(Saved entries)
----

-- ==== Sys2Proof/Decode.lean ====
section
/-! DEFINITION. Decoding, total on any bits: bundles and their slots (R132 to R134, R164 to R167, R190, R211, R239), bytecode
records (R277 to R281), and the encoder of both, written from the same tables. -/

namespace Sys2Proof

/-- Cut a number into fields of the given widths, least significant first. -/
def splitBits (w : Nat) : List Nat → List Nat
  | [] => []
  | n :: ns => w % 2 ^ n :: splitBits (w / 2 ^ n) ns

/-- Join fields of the given widths, least significant first. -/
def packBits : List Nat → List Nat → Nat
  | n :: ns, x :: xs => x + 2 ^ n * packBits ns xs
  | _, _ => 0

/-- The fields of a V-slot operation below G and OP, least significant first: RND FMT HB HA VC VB VA VD, OP and QP above (R135). -/
def layoutVLow : List Nat := [2, 4, 1, 1, 10, 10, 10, 10]

/-- The V-slot field record as a list in the order of layoutVLow. -/
def vFieldList (f : VFields) : List Nat := [f.rnd, f.fmt, f.hb.toNat, f.ha.toNat, f.vc, f.vb, f.va, f.vd]

/-- Field widths, least significant first, of the S-slot operations (R167) below the opcode; none for an opcode the map does not assign (R164). -/
def layoutS : Nat → Option (List Nat)
  | 0x01 => some [36, 6, 6]
  | 0x02 => some [42, 6]
  | 0x03 => some [22, 20, 6]
  | 0x04 => some [30, 6, 6, 6]
  | 0x05 => some [30, 6, 6, 6]
  | 0x06 => some [30, 6, 6, 6]
  | 0x07 => some [30, 6, 6, 6]
  | 0x08 => some [2, 28, 6, 6, 6]
  | 0x09 => some [2, 28, 6, 6, 6]
  | 0x0A => some [2, 28, 6, 6, 6]
  | 0x0B => some [30, 6, 6, 6]
  | 0x0C => some [30, 6, 6, 6]
  | 0x0D => some [30, 6, 6, 6]
  | 0x0E => some [6, 1, 23, 6, 6, 6]
  | 0x0F => some [6, 1, 23, 6, 6, 6]
  | 0x10 => some [6, 1, 23, 6, 6, 6]
  | 0x11 => some [2, 28, 6, 6, 6]
  | 0x12 => some [2, 28, 6, 6, 6]
  | 0x13 => some [4, 26, 6, 6, 6]
  | 0x20 => some [4, 22, 4, 6, 6, 6]
  | 0x21 => some [26, 4, 6, 6, 6]
  | 0x22 => some [2, 28, 6, 6, 6]
  | 0x23 => some [2, 28, 6, 6, 6]
  | 0x24 => some [2, 28, 6, 6, 6]
  | 0x30 => some [30, 6, 6, 6]
  | 0x31 => some [4, 38, 6]
  | 0x32 => some [4, 32, 6, 6]
  | 0x33 => some [4, 5, 27, 6, 6]
  | 0x40 => some [12, 30, 6]
  | 0x41 => some [12, 24, 6, 6]
  | 0x50 => some [36, 6, 6]
  | 0x51 => some [13, 35]
  | 0x52 => some [13, 29, 6]
  | 0x53 => some [36, 6, 6]
  | 0x54 => some [26, 3, 1, 6, 6, 6]
  | 0x55 => some [13, 35]
  | 0x56 => some [8, 4, 6, 18, 6, 6]
  | 0x57 => some [48]
  | 0x58 => some [48]
  | 0x59 => some [30, 18]
  | _ => none

/-- The operation that the fields of an opcode name; none where a field that must be 0 is not, or no form has these fields. -/
def buildS (op : Nat) (fs : List Nat) : Option Instr :=
  match op with
  | 0x01 => match fs with
    | [0, a, d] => some (.mov d a)
    | _ => none
  | 0x02 => match fs with
    | [imm, d] => some (.li d (sext imm 42))
    | _ => none
  | 0x03 => match fs with
    | [imm, 0, d] => some (.lih d imm)
    | _ => none
  | 0x04 => match fs with
    | [0, b, a, d] => some (.add d a b)
    | _ => none
  | 0x05 => match fs with
    | [imm, 0, a, d] => some (.addi d a (sext imm 30))
    | _ => none
  | 0x06 => match fs with
    | [0, b, a, d] => some (.sub d a b)
    | _ => none
  | 0x07 => match fs with
    | [0, b, a, d] => some (.mul d a b)
    | _ => none
  | 0x08 => match fs with
    | [mode, 0, b, a, d] => some (.mulh d a b mode)
    | _ => none
  | 0x09 => match fs with
    | [mode, 0, b, a, d] => some (.div d a b mode)
    | _ => none
  | 0x0A => match fs with
    | [mode, 0, b, a, d] => some (.rem d a b mode)
    | _ => none
  | 0x0B => match fs with
    | [0, b, a, d] => some (.and d a b)
    | _ => none
  | 0x0C => match fs with
    | [0, b, a, d] => some (.or d a b)
    | _ => none
  | 0x0D => match fs with
    | [0, b, a, d] => some (.xor d a b)
    | _ => none
  | 0x0E => match fs with
    | [0, 0, 0, b, a, d] => some (.shl d a b)
    | [n, 1, 0, 0, a, d] => some (.shlImm d a n)
    | _ => none
  | 0x0F => match fs with
    | [0, 0, 0, b, a, d] => some (.shr d a b)
    | [n, 1, 0, 0, a, d] => some (.shrImm d a n)
    | _ => none
  | 0x10 => match fs with
    | [0, 0, 0, b, a, d] => some (.sra d a b)
    | [n, 1, 0, 0, a, d] => some (.sraImm d a n)
    | _ => none
  | 0x11 => match fs with
    | [mode, 0, b, a, d] => some (.min d a b mode)
    | _ => none
  | 0x12 => match fs with
    | [mode, 0, b, a, d] => some (.max d a b mode)
    | _ => none
  | 0x13 => match fs with
    | [n, 0, b, a, d] => some (.sel d n a b)
    | _ => none
  | 0x20 => match fs with
    | [pc, 0, cond, b, a, pd] => some (.cmp pd pc a b cond)
    | _ => none
  | 0x21 => match fs with
    | [imm, cond, pc, a, pd] => some (.cmpi pd pc a (sext imm 26) cond)
    | _ => none
  | 0x22 => match fs with
    | [neg, 0, pb, pa, pd] => some (.pand pd pa pb neg)
    | _ => none
  | 0x23 => match fs with
    | [neg, 0, pb, pa, pd] => some (.por pd pa pb neg)
    | _ => none
  | 0x24 => match fs with
    | [neg, 0, pb, pa, pd] => some (.pxor pd pa pb neg)
    | _ => none
  | 0x30 => match fs with
    | [0, b, a, c] => some (.cnarrow c a b)
    | _ => none
  | 0x31 => match fs with
    | [keep, 0, c] => some (.cperm c keep)
    | _ => none
  | 0x32 => match fs with
    | [field, 0, a, d] => some (.cget d a field)
    | _ => none
  | 0x33 => match fs with
    | [pc, mask, 0, a, pd] => some (.ctest pd pc a mask)
    | _ => none
  | 0x40 => match fs with
    | [k, 0, d] => some (.mfk d k)
    | _ => none
  | 0x41 => match fs with
    | [k, 0, a, 0] => some (.mtk k a)
    | _ => none
  | 0x50 => match fs with
    | [0, a, 0] => some (.br a)
    | _ => none
  | 0x51 => match fs with
    | [t, 0] => some (.bri t)
    | _ => none
  | 0x52 => match fs with
    | [t, 0, d] => some (.callm d t)
    | _ => none
  | 0x53 => match fs with
    | [0, a, 0] => some (.retm a)
    | _ => none
  | 0x54 => match fs with
    | [c, st, 0, 0, 0, 0] => some (.loop c st)
    | [0, st, 1, 0, a, 0] => some (.loopReg a st)
    | _ => none
  | 0x55 => match fs with
    | [t, 0] => some (.brloop t)
    | _ => none
  | 0x56 => match fs with
    | [smask, na, sh, 0, a, 0] => some (.dispatch a sh na smask)
    | _ => none
  | 0x57 => match fs with
    | [0] => some (.endop)
    | _ => none
  | 0x58 => match fs with
    | [0] => some (.svc)
    | _ => none
  | 0x59 => match fs with
    | [code, 0] => some (.trap code)
    | _ => none
  | _ => none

----

Using the data above, print exactly the lines from the line that contains "[4, 32, 6, 6]" through the line that contains "0x57 => some [48]", with both included.

  | 0x32 => some [4, 32, 6, 6]
  | 0x33 => some [4, 5, 27, 6, 6]
  | 0x40 => some [12, 30, 6]
  | 0x41 => some [12, 24, 6, 6]
  | 0x50 => some [36, 6, 6]
  | 0x51 => some [13, 35]
  | 0x52 => some [13, 29, 6]
  | 0x53 => some [36, 6, 6]
  | 0x54 => some [26, 3, 1, 6, 6, 6]
  | 0x55 => some [13, 35]
  | 0x56 => some [8, 4, 6, 18, 6, 6]
  | 0x57 => some [48]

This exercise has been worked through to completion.